— How to complete this task —
Your answer must hold only the lines below from the line containing "every Leg's latest" through the line containing "cons q r ih =>", each reproduced exactly.

===============

theorem mem_otherKeys {k : LegCfg} {talk : Bool} {slot : Nat} {o : Word} (h : o ∈ k.otherKeys talk slot) :
    ∃ i, i < keySlots talk ∧ i ≠ slot ∧ o = k.keyOf talk i := by
  have hmem : o ∈ (upto (keySlots talk)).filterMap fun i => if i = slot then none else some (k.keyOf talk i) := by
    cases talk <;> exact h
  obtain ⟨i, hi, he⟩ := List.mem_filterMap.1 hmem
  split at he
  · cases he
  · exact ⟨i, List.mem_range.1 hi, ‹_›, (Option.some.inj he).symm⟩

theorem keySetChecked_config {x : Ctx} {s t : State} (h0 : x.cmd.a0 &&& 0xFFFE0000#32 = 0) (h1 : x.cmd.a1 &&& 0xFE00FC00#32 = 0)
    (hz : zeroFrom x.cmd 2) (hgain : gainOk (keyGain x.cmd.a1) = true) (hslot : bit x.cmd.a0 12 = true → fld x.cmd.a0 13 4 < 4)
    (hcar : legCarried s.wingsNext (fld x.cmd.a0 0 12) = true) (hgrp : keyGroup x.cmd.a1 < memberGroups s.wingsNext)
    (hbound : (t.legCfg (fld x.cmd.a0 0 12)).bound = true)
    (hkey : keyEn x.cmd.a1 = true → (t.grp (keyGroup x.cmd.a1)).state ≠ .unused ∧
      ∀ i, i < keySlots (bit x.cmd.a0 12) → i ≠ fld x.cmd.a0 13 4 →
        keyEn ((t.legCfg (fld x.cmd.a0 0 12)).keyOf (bit x.cmd.a0 12) i) = true →
        keyGroup ((t.legCfg (fld x.cmd.a0 0 12)).keyOf (bit x.cmd.a0 12) i) ≠ keyGroup x.cmd.a1) :
    keySetChecked x s t =
      .config s s.effectOrd [.keySet (fld x.cmd.a0 0 12) (bit x.cmd.a0 12) (fld x.cmd.a0 13 4) x.cmd.a1] (s.unstated 1) := by
  obtain ⟨-, -, h2, h3, h4, h5⟩ := hz
  have hslot' : (bit x.cmd.a0 12 && decide (4 ≤ fld x.cmd.a0 13 4)) = false := by
    simpa using hslot
  have hfree : keyEn x.cmd.a1 = true → (t.grp (keyGroup x.cmd.a1)).state ≠ .unused ∧
      ∀ o ∈ (t.legCfg (fld x.cmd.a0 0 12)).otherKeys (bit x.cmd.a0 12) (fld x.cmd.a0 13 4),
        keyEn o = true → keyGroup o ≠ keyGroup x.cmd.a1 := by
    intro hen
    obtain ⟨hused, hnone⟩ := hkey hen
    refine ⟨hused, fun o ho => ?_⟩
    obtain ⟨i, hi, hne, rfl⟩ := mem_otherKeys ho
    exact hnone i hi hne
  simpa [keySetChecked, LegCfg.otherKeys, h0, h1, h2, h3, h4, h5, hslot', hgain, hcar, Nat.not_le.2 hgrp, hbound] using hfree

/-- Settles O18: LEG_PAUSE arms, and withdraws what is staged, by accepts_changing; KEY_SET changes the command path alone. -/
theorem legPauseAndKeySetAccepted : Obligations.LegPauseAndKeySetAccepted := by
  constructor
  · intro s src c ho hop h0 hz u l hcar
    have hrow : onLegPause (ownCtx src c) u = legPauseChecked (ownCtx src c) u u.project := needPantry_on (by simpa [u] using ho.pantryOn)
    have hcar' : legCarried u.wingsNext l = true := by simpa [u] using hcar
    have hfree : u.unstated 1 = s.unstated 1 := checking_unstated ho.cleanEntry 1
    have hcfg : isConfig c.op = true := by
      rw [hop]
      rfl
    refine ⟨fun ord hact hord harm hst => ?_, fun ord hact hord harm hst => ?_, fun a hact harm hord => ?_⟩
    · have hck := hrow.trans (legPauseChecked_pause (x := ownCtx src c) h0 hz hcar' hact (by simpa [u] using hord) (by simpa [u] using harm) hst)
      rw [hfree] at hck
      refine accepts_changing id rfl ho (by simp [hop]) hcfg (by simp [hop]) hck (by decide) ?_ rfl (reports_onMix _ (Reports.refl u))
        (.of_hbi rfl) (.of_tiles rfl) fun t ht => legSt_after (ht .mix (by decide))
      exact (foot_onLegSt (Foot.refl [.hbi, .trace, .cmd, .mix] u) (by decide)).1
    · have hck := hrow.trans (legPauseChecked_resume (x := ownCtx src c) h0 hz hcar' hact (by simpa [u] using hord) (by simpa [u] using harm) hst)
      rw [hfree] at hck
      have hvotes := armVotes_same (u.onLegSt l fun y => { y with armed := some { pause := false, ord := ord } }) [l]
      refine accepts_changing id rfl ho (by simp [hop]) hcfg (by simp [hop]) hck (by decide) ?_ (hvotes .cmd (by decide))
        (reports_armVotes _ (reports_onMix _ (Reports.refl u))) (onlyWakeIrq_armVotes _ _) (.of_tiles (hvotes .tiles (by decide)))
        fun t ht => legSt_after ((ht .mix (by decide)).trans (hvotes .mix (by decide)))
      exact (foot_armVotes (foot_onLegSt (Foot.refl [.hbi, .trace, .cmd, .mix, .power] u) (by decide)) (by decide)).1
    · have hck := hrow.trans (legPauseChecked_withdraw (x := ownCtx src c) h0 hz hcar' hact (by simpa [u] using harm) (by simpa [u] using hord))
      rw [hfree, show u.effectOrd = s.effectOrd from checking_effectOrd] at hck
      have hdone := accepts_changing (row := .legPause src) (ps := [.mix])
        (P := fun t => t.legSt l = { s.legSt l with armed := none } ∧ ∀ j, j ≠ l → t.legSt j = s.legSt j)
        (dropLegAct l) rfl ho (by simp [hop]) hcfg (by simp [hop]) hck (by decide)
        (foot_onCmd (foot_onLegSt (Foot.refl [.hbi, .trace, .cmd, .mix] u) (by decide)) (by decide) fun k => k).1 rfl
        (reports_onCmd _ (reports_onMix _ (Reports.refl u))) (.of_hbi rfl) (.of_tiles rfl) fun t ht => legSt_after (ht .mix (by decide))
      simpa [CmdPath.accepts, stage] using hdone
  · intro s src c ho hop h0 h1 hz hgain u t l talk slot key hslot hcar hgrp hbound hkey
    have hrow : onKeySet (ownCtx src c) u = keySetChecked (ownCtx src c) u t := needPantry_on (by simpa [u] using ho.pantryOn)
    have hck := hrow.trans (keySetChecked_config h0 h1 hz hgain hslot (by simpa [u] using hcar) (by simpa [u] using hgrp) hbound hkey)
    rw [show u.unstated 1 = s.unstated 1 from checking_unstated ho.cleanEntry 1, show u.effectOrd = s.effectOrd from checking_effectOrd] at hck
    exact accepts_row_id rfl ho (by simp [hop]) (by rw [hop]; rfl) (by simp [hop]) hck

/-! ### GRP_SET -/

section
variable {x : Ctx} {s t : State}

theorem grpSetChecked_set (h0 : x.cmd.a0 &&& 0xFC00C000#32 = 0) (h4 : x.cmd.a4 = 0) (h5 : x.cmd.a5 = 0)
    (hg : fld x.cmd.a0 0 10 < memberGroups s.wingsNext) (hop : fld x.cmd.a0 12 2 = 0) (hkind : fld x.cmd.a0 10 2 ≠ 3)
    (hargs : grpArgsOk (fld x.cmd.a0 10 2) x.cmd = true) (hsh : (t.grp (fld x.cmd.a0 0 10)).state ≠ .shared)
    (hmod : (t.grp (fld x.cmd.a0 0 10)).state = .open_ → (t.grp (fld x.cmd.a0 0 10)).kind.toNat ≠ fld x.cmd.a0 10 2 →
      t.keyNames (fld x.cmd.a0 0 10) = false ∧ t.interrupts (fld x.cmd.a0 0 10) = false)
    (hint : fld x.cmd.a0 10 2 = 2 → fld x.cmd.a3 0 10 < memberGroups s.wingsNext ∧ (t.grp (fld x.cmd.a3 0 10)).state ≠ .unused ∧
      (t.grp (fld x.cmd.a3 0 10)).kind = 0 ∧ fld x.cmd.a3 0 10 ≠ fld x.cmd.a0 0 10) :
    grpSetChecked x s t = .config s s.effectOrd
      [.grpSet (fld x.cmd.a0 0 10) (BitVec.ofNat 2 (fld x.cmd.a0 10 2)) x.cmd.a1 x.cmd.a2 x.cmd.a3] (s.unstated 1) := by
  by_cases hifb : fld x.cmd.a0 10 2 = 2
  · obtain ⟨hcar, hused, hconf, hself⟩ := hint hifb
    rw [hifb] at hargs hmod
    simpa [grpSetChecked, h0, h4, h5, Nat.not_le.2 hg, hop, hifb, hargs, hsh, Nat.not_le.2 hcar, hused, hconf, hself] using hmod
  · simpa [grpSetChecked, h0, h4, h5, Nat.not_le.2 hg, hop, hkind, hargs, hsh, hifb] using hmod

theorem grpSetChecked_close (h0 : x.cmd.a0 &&& 0xFC00C000#32 = 0) (h4 : x.cmd.a4 = 0) (h5 : x.cmd.a5 = 0)
    (hg : fld x.cmd.a0 0 10 < memberGroups s.wingsNext) (hop : fld x.cmd.a0 12 2 = 1) (hopen : (t.grp (fld x.cmd.a0 0 10)).state = .open_)
    (hkeys : t.keyNames (fld x.cmd.a0 0 10) = false) (hint : t.interrupts (fld x.cmd.a0 0 10) = false) :
    grpSetChecked x s t = .config s s.effectOrd [.grpClose (fld x.cmd.a0 0 10)] (s.unstated 1) := by
  simp [grpSetChecked, h0, h4, h5, Nat.not_le.2 hg, hop, hopen, hkeys, hint]

theorem grpSetChecked_share (h0 : x.cmd.a0 &&& 0xFC00C000#32 = 0) (h4 : x.cmd.a4 = 0) (h5 : x.cmd.a5 = 0)
    (hg : fld x.cmd.a0 0 10 < memberGroups s.wingsNext) (hop : fld x.cmd.a0 12 2 = 2) (hopen : (t.grp (fld x.cmd.a0 0 10)).state = .open_)
    (hfree : shareBlocked s t (fld x.cmd.a0 0 10) (fld x.cmd.a0 16 10) = false) :
    grpSetChecked x s t = .config s s.effectOrd [.grpShare (fld x.cmd.a0 0 10) (fld x.cmd.a0 16 10)] (s.unstated 1) := by
  simp [grpSetChecked, h0, h4, h5, Nat.not_le.2 hg, hop, hopen, hfree]

theorem grpSetChecked_unshare (h0 : x.cmd.a0 &&& 0xFC00C000#32 = 0) (h4 : x.cmd.a4 = 0) (h5 : x.cmd.a5 = 0)
    (hg : fld x.cmd.a0 0 10 < memberGroups s.wingsNext) (hop : fld x.cmd.a0 12 2 = 3) (hsh : (t.grp (fld x.cmd.a0 0 10)).state = .shared)
    (hint : (t.grp (fld x.cmd.a0 0 10)).kind = 0 →
      ∀ y ∈ t.mix.groups, y.2.state = .shared → y.2.kind = 2 → fld y.2.a3 0 10 ≠ fld x.cmd.a0 0 10) :
    grpSetChecked x s t = .config s s.effectOrd [.grpUnshare (fld x.cmd.a0 0 10)] (s.unstated 1) := by
  simpa [grpSetChecked, h0, h4, h5, Nat.not_le.2 hg, hop, hsh] using hint

end

/-- Settles O19: each action's checks accept by the lemma of its case, and needWing leaves the repack due by accepts_needWing. -/
theorem grpSetAccepted : Obligations.GrpSetAccepted := by
  intro s src c ho hop h0 h4 h5 u t g kind cur int fits takes hg
  have haccept {ch : Change} (hck : grpSetChecked (ownCtx src c) u t = .config u u.effectOrd [ch] (u.unstated 1)) (hfits : fits ch) :
      takes ch := by
    rw [show u.unstated 1 = s.unstated 1 from checking_unstated ho.cleanEntry 1] at hck
    exact accepts_needWing (h := fun x s => grpSetChecked x s (s.project s.effectOrd)) rfl ho (by simp [hop]) (by rw [hop]; rfl)
      (by simp [hop]) hck hfits
  have hg' : g < memberGroups u.wingsNext := by simpa [u] using hg
  refine ⟨fun hact hkind hargs hsh hmod hint => haccept ?_, fun hact hopen hkeys hint => haccept ?_, fun hact hopen hfree => haccept ?_,
    fun hact hsh hint => haccept ?_⟩
  · exact grpSetChecked_set (x := ownCtx src c) h0 h4 h5 hg' hact hkind hargs hsh hmod (by simpa [u] using hint)
  · exact grpSetChecked_close (x := ownCtx src c) h0 h4 h5 hg' hact hopen hkeys hint
  · exact grpSetChecked_share (x := ownCtx src c) h0 h4 h5 hg' hact hopen hfree
  · exact grpSetChecked_unshare (x := ownCtx src c) h0 h4 h5 hg' hact hsh hint

end Sys2Proof.Machine
end

section
/-! SUPPORT. State timers of a Leg's canceller, voice activity and hum canceller (R25, R145, R153, R156): what a change of one Leg's chain leaves of
every Leg's latest state, and from that the statement ChainTimers. -/

namespace Sys2Proof.Machine

/-! ### A change of one Leg's chain -/

/-- A change of the values at one index seen through a lookup at any index. -/
theorem lookup_map_at {α : Type} (g : α → α) (l j : Nat) (t : Tab α) :
    List.lookup j (t.map fun q => if q.1 = l then (q.1, g q.2) else q) = (t.lookup j).map fun a => if j = l then g a else a := by
  induction t with
  | nil => rfl
  | cons q r ih =>
    obtain ⟨k, v⟩ := q
    have hhead : (if k = l then (k, g v) else (k, v)) = (k, if k = l then g v else v) := by split <;> rfl
    by_cases hk : j = k
    · simp [hhead, hk]
    · have hne : (j == k) = false := by simpa using hk
      simpa [hhead, List.lookup_cons, hne] using ih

===============

— Your response —
every Leg's latest state, and from that the statement ChainTimers. -/

namespace Sys2Proof.Machine

/-! ### A change of one Leg's chain -/

/-- A change of the values at one index seen through a lookup at any index. -/
theorem lookup_map_at {α : Type} (g : α → α) (l j : Nat) (t : Tab α) :
    List.lookup j (t.map fun q => if q.1 = l then (q.1, g q.2) else q) = (t.lookup j).map fun a => if j = l then g a else a := by
  induction t with
  | nil => rfl
  | cons q r ih =>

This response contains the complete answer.